Sales of the single brought the band their first appearance on BBC Television's Top of the Pops, which gave Bronze the confidence to get the band back into the studio to record a second album. In the 2011 book Overkill: The Untold Story of Motörhead, biographer Joel McIver quotes guitarist "Fast" Eddie Clarke:

"We had so many false starts and disappointments by the time Overkill came around in 1978 we had stored up a lot of energy and ideas – and we were just waiting for the opportunity to show what we could do. Also we had a great following, and we always felt we owed the fans who had been with us from the beginning.."

Speaking to James McNair of Mojo in 2011, frontman Lemmy concurred:

"[...] by the time of Overkill we were getting our sound together."

==Recording==
Overkill was co-produced by legendary producer Jimmy Miller, who had previously worked with Traffic and the Rolling Stones, and recorded at Roundhouse Recording Studios and Sound Development Studios in London. "Damage Case" was co-written by the band and Mick Farren of The Deviants. In his autobiography White Line Fever, Lemmy claims that he wrote the words to "Metropolis" "in five minutes" after seeing the movie of the same name at the Electric Cinema in Portebello Road, and also claims that he always wanted Tina Turner to record "I'll Be Your Sister", insisting:

"I like writing songs for women. In fact, I've written songs with women. I've been called a sexist by some factions of radical, frigid feminists (the kind who want to change the word manhole to personhole, that kind of crap), but they don't know what they're talking about."

The title track is notable for Phil "Philthy Animal" Taylor's use of two bass drums. In the documentary The Guts and the Glory the drummer recalls:

"I always wanted to play two bass drums but I always said to myself, 'No, I'm not gonna be one of these wankers who goes on stage and has two bass drums and never even fuckin' plays 'em'. Not until I can play 'em. So I got this other bass drum and I used to get to rehearsals a couple of hours before the other guys and just practise, you know, just sit there going (mimes kicking with both feet) like running, or something like that...I was actually playing that riff, just trying to get my coordination right, when Eddie and Lemmy walked in, and I was just about to stop and they went, 'No, don't stop! Keep going!'...And that was how Overkill got written."

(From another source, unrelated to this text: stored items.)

-- ==== Sys2Proof/Machine/Operands.lean ====
section
/-! DEFINITION. The operands of a host command: its packet in the ring, its checks in the order of R53, its parameter
words, its continuation packets (R41), its buffer (R42), and the shared course of a command from dequeue to its
completion (R46 to R60). -/

namespace Sys2Proof.Machine

/-- Opcode classes (R43). -/
inductive OpClass where
  /-- Read. -/
  | R
  /-- Act on an object. -/
  | A
  /-- Configure. -/
  | C
  /-- Safety. -/
  | S
  /-- Key and trust. -/
  | K
deriving DecidableEq, Repr

/-- Classes a role admits (Table 2-10). -/
def roleAdmits (role : Nat) (c : OpClass) : Bool :=
  match role, c with
  | 0, _ => true
  | _, .R => true
  | 1, .A => true
  | 2, .S => true
  | _, _ => false

/-- Largest INDEX of a class (Table 2-3); none outside the table. -/
def classMax (c : Nat) : Option Nat :=
  [0, 7, 63, 1023, 15, 7, 47, 63, 17, 15, 15, 511, 23, 255, 127, 31, 7, 1][c]?

/-- The buffer a descriptor names (R42). -/
structure Buf where
  addr : Nat
  len : Nat
  /-- What it holds, where the controller reads it. -/
  data : List Byte
  /-- The bus transfer fails. -/
  fails : Bool
deriving DecidableEq, Repr

/-- A command that passed steps 1 to 9 of R53. -/
structure Req where
  seat : Nat
  queue : Nat
  tag : Word
  opcode : Nat
  hnd : Word
  flags : Byte
  params : List Word
  order : Nat
  buf : Option Buf
  /-- A local unit's shadow will report another digest than the intended one (R87). -/
  shadowFault : Bool := false
  /-- The stored record that the command reads fails its check (R453). -/
  mram : Bool := false
deriving DecidableEq, Repr

/-- INDEX of the handle. -/
def Req.idx (q : Req) : Nat := hIndex q.hnd
/-- Parameter word `i`; 0 where PLEN leaves it out (R34). -/
def Req.word (q : Req) (i : Nat) : Word := q.params.getD i 0
/-- Parameter word `i` as a number. -/
def Req.w (q : Req) (i : Nat) : Nat := (q.word i).toNat
/-- Parameter word `i`, signed. -/
def Req.i (q : Req) (i : Nat) : Int := (q.word i).toInt
/-- Two parameter words as 64 bits. -/
def Req.w2 (q : Req) (i : Nat) : Nat := q.w i + q.w (i + 1) * 4294967296

/-- What a table of opcodes says of one (its class, the handles it takes, its span of parameter words, R34). -/
structure CmdInfo where
  opcode : Nat
  cls : OpClass
  /-- Handle classes taken. -/
  handles : List Nat
  lo : Nat
  hi : Nat
  /-- Span with BUF = 1. -/
  loB : Nat := lo
  hiB : Nat := hi
  /-- The controller reads the buffer. -/
  bufIn : Bool := false
  /-- A class A opcode needs ownership (R60); R264 exempts the authority seat's answers. -/
  owned : Bool := true
  /-- The opcode exists. -/
  known : Bool := true
  /-- The handle must name the issuing seat (R482). -/
  ownSeat : Bool := false
  /-- Further conditions of step 7, 8 and 9. -/
  handleOk : Req → State → Bool := fun _ _ => true
  permOk : Req → State → Bool := fun _ _ => true
  ownOk : Req → State → Bool := fun _ _ => true
  /-- A tree-node handle is looked up in the running tree plus the overlay; `2`: its existence is not asked. -/
  view : Req → Nat := fun _ => 0
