/-- OUTPUT_COUNTERS. -/
def outputCountersOf (q : Req) (s : State) : Reply :=
  let x := s.output q.idx
  let r := res [(0, 4, x.shorts), (4, 4, x.retryCount), (8, 4, x.operations), (12, 4, x.podsIn)]
  .done 0 r (if (q.word 0).getLsbD 0 then
    s.setOutput q.idx { x with shorts := 0, retryCount := 0, operations := 0, podsIn := 0 } else s)
def execOutputCounters (c : Cmd) (s : State) : Out := host (line 0x0506 .R [4] 0 1) c outputCountersOf s

end Sys2Proof.Machine
end

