/-- Authorization (R260, R261). -/
def onAuth (c : Nat) (pnc : Bool) (emaid : List Byte) (chainOk : Bool) (certs : List (List Byte)) (s : State) : State :=
  let v := s.session c
  if v.state ≠ 2 then seqOpen c s
  else if v.question.isSome then respond c 1 s
  else if v.authorised then sessionTo c 3 (respond c 0 s)
  else if pnc then
    if tst (s.seFld c 1 1) 1 = false ∨ v.tls = false then refuseOpen c 2 s
    else
      let s := s.setSession c { v with ident := 2, emaid := emaid }
      if chainOk = false then deny c (refuseOpen c 2 s) else askCerts c certs 0 s
  else if tst (s.seFld c 1 1) 0 = false then refuseOpen c 2 s
  else
    let s := s.setSession c { v with ident := 1, emaid := [] }
    if s.seFlag c 1 then sessionTo c 3 (respond c 0 (authorise c s)) else askAuth c s

/-- Services (R252, R263): DC_BPT where offered; -20 in a mode the entry offers, the others scheduled. -/
def onService (c : Nat) (bpt dyn : Bool) (s : State) : State :=
  let v := s.session c
  let modeOk := if v.proto = 3 ∨ v.proto = 4 then (if dyn then s.seFlag c 3 else s.seFlag c 4) else !dyn
  if v.state ≠ 3 then seqOpen c s
  else if modeOk = false ∨ (bpt ∧ s.protoOn c 4 = false) ∨ (bpt = false ∧ v.proto = 4 ∧ s.protoOn c 3 = false) then refuseOpen c 2 s
  else
    let p := if v.proto = 3 ∨ v.proto = 4 then (if bpt then 4 else 3) else v.proto
    s.setSession c { v with proto := p, dynamic := dyn, response := 0 }

/-- Parameters: the vehicle's limits go to the island through Q43 (R328); then the tariff (R262). Body of a Q43 entry:
output, maximum voltage and current, minimum voltage, discharge current, DC_BPT. -/
def onParameters (c : Nat) (l : EvLimits) (s : State) : State :=
  let v := s.session c
  if v.state ≠ 3 then seqOpen c s
  else
    let o := s.connOut c
    let s := s.setSession c { v with ev := l, response := 0 }
    let s := s.post 43 [(o : Int), (l.maxVoltage : Int), ((l.maxCurrent.getD (s.connImax c) : Nat) : Int), (l.minVoltage : Int),
      ((l.maxDischargeCurrent.getD (s.connImax c) : Nat) : Int), ((bit (decide (v.proto = 4)) : Nat) : Int)]
    if v.dynamic then s
    else if s.seFlag c 2 then (if v.question.isSome ∨ v.schedules ≠ [] then s else askTariff c s)
    else s.setSession c { s.session c with schedules := [[⟨0, s.seFld c 4 4, 0⟩]], chosen := 0, tariffTime := s.now }

/-- CableCheck: starts the output, then waits for the cable-check voltage and the insulation check (R256). -/
def onCableCheck (c : Nat) (s : State) : State :=
  let v := s.session c
  let o := s.connOut c
  let x := s.output o
  if v.state = 3 then
    if v.question.isSome then respond c 1 s
    else if v.dynamic = false ∧ v.schedules = [] then seqOpen c s
    else if (s.startRefused o).isSome ∨ s.isl.maintenance ∨ s.outCtrl o ≠ 1 then
      sessionEnd c (if s.isl.maintenance then 7 else 6) s
    else
      let s := sessionTo c 4 (respond c 1 s)
      let s := openRec o v.proto v.ident v.emaid s
      let s := outTargets o (min v.ev.maxVoltage (10 * s.outFld o 10 2)) (s.connIss c : Nat) v.ev.minVoltage s
      let s := if s.closeReadyOut o then closeRequest o s else s.setOutput o { s.output o with state := 1 }
      sessionPost c s
  else if v.state = 4 then
    if v.stopping.isSome then s
    else if x.state = 3 ∧ x.imdPassed then sessionTo c 5 (respond c 0 s)
    else sessionPostIf c (respond c 1 s)
  else seqOpen c s

/-- PreCharge (Table 10-5). -/
def onPreCharge (c voltage current : Nat) (s : State) : State :=
  let v := s.session c
  let o := s.connOut c
  if v.state ≠ 5 then seqOpen c s
  else if v.stopping.isSome then s
  else
    let i : Int := (min current (s.connIss c) : Nat)
    let s := outTargets o voltage i v.ev.minVoltage s
    let s := s.setSession c { v with vTarget := voltage, iTarget := current, response := 0 }
    sessionPostIf c (stateLimits c (regulate o s))

/-- The vehicle stops power delivery (R266): reason 1 where no stop was signalled before. -/
def vehicleStop (c : Nat) (s : State) : State :=
  let v := s.session c
  let s := s.setSession c { v with
    stopping := if v.stopping.isSome then v.stopping else some (1, s.now), question := none, response := 0 }
  outputStop (s.connOut c) (sessionTo c 7 s)

/-- PowerDelivery. -/
def onPowerDelivery (c : Nat) (start : Bool) (s : State) : State :=
  let v := s.session c
  if start then (if v.state = 5 ∧ v.stopping = none then sessionTo c 6 (respond c 0 s) else seqOpen c s)
  else if v.state = 4 ∨ v.state = 5 ∨ v.state = 6 then vehicleStop c s
  else if v.state = 7 then respond c 0 s
  else seqOpen c s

ZZ Top were an influence on the group and they had previously performed and recorded a version of "Beer Drinkers and Hell Raisers" from Tres Hombres (1973). Lemmy stated "They shaped the music scene for a few years, everyone was waiting for the new ZZ Top album and they'd be great... I stole [the riff of "Tush"] for "No Class". I stole it blind, yeah, but we didn't go where they went after the riff, so that's cool, I suppose".

== Music ==
Classic Rock Magazine said Jimmy Miller's production on the album made the band "sound claustrophobic, wasted, irritable and gloriously unwashed. Which of course they were in life."

==Artwork==
Joe Petagno, the sleeve artist, had this to say about the cover of the album, which he felt rushed into because the band could not find him:

"I had about a week and a half to get it finished... But it was always a disappointment for me, personally. It should have been multi-layered. It was supposed to have a feeling that there was more to it, there were going to be more bits and pieces. In a way, I kind of did it on the Inferno thing. I sort of took my revenge on the new trinity. In a way."

==Release==
The first release from those sessions was the single release of the title track backed with "Too Late, Too Late" in 7" and 12" pressings. In June 1979, "No Class" was lifted from the album as a follow-up single, backed with a previously unreleased song, "Like a Nightmare". While the Chiswick album Motörhead had been a hasty affair (although it had a sub-bootleg quality which some fans found appealing) Overkill had more spring and bounce, and a title track that would become a show-stopper for years to come. Three weeks after the initial release of the album in black vinyl, the album was released in a limited edition of 15,000 in green vinyl. With a view to increasing the sales, the single was released in three different covers, one each of Lemmy, Clarke and Taylor. The album was reissued on Cassette, CD and vinyl by Castle Communications in 1988, coupled with Another Perfect Day, Bronze having issued a cassette of the album coupled with Bomber in 1980.

==Reception==

Overkill was an unexpected success, reaching No. 24 on the UK Albums Chart. It is considered by many to be a vast improvement over the band's debut and the album where they laid the foundation for their classic sound. AllMusic stated that, "Motörhead's landmark second album, Overkill, marked a major leap forward for the band, and it remains one of their all-time best, without question. In fact, some fans consider it their single best, topping even Ace of Spades. It's a ferocious album, for sure, perfectly showcasing Motörhead's trademark style of no holds barred proto-thrash – a kind of punk-inflected heavy metal style that is sloppy and raw yet forceful and in your face."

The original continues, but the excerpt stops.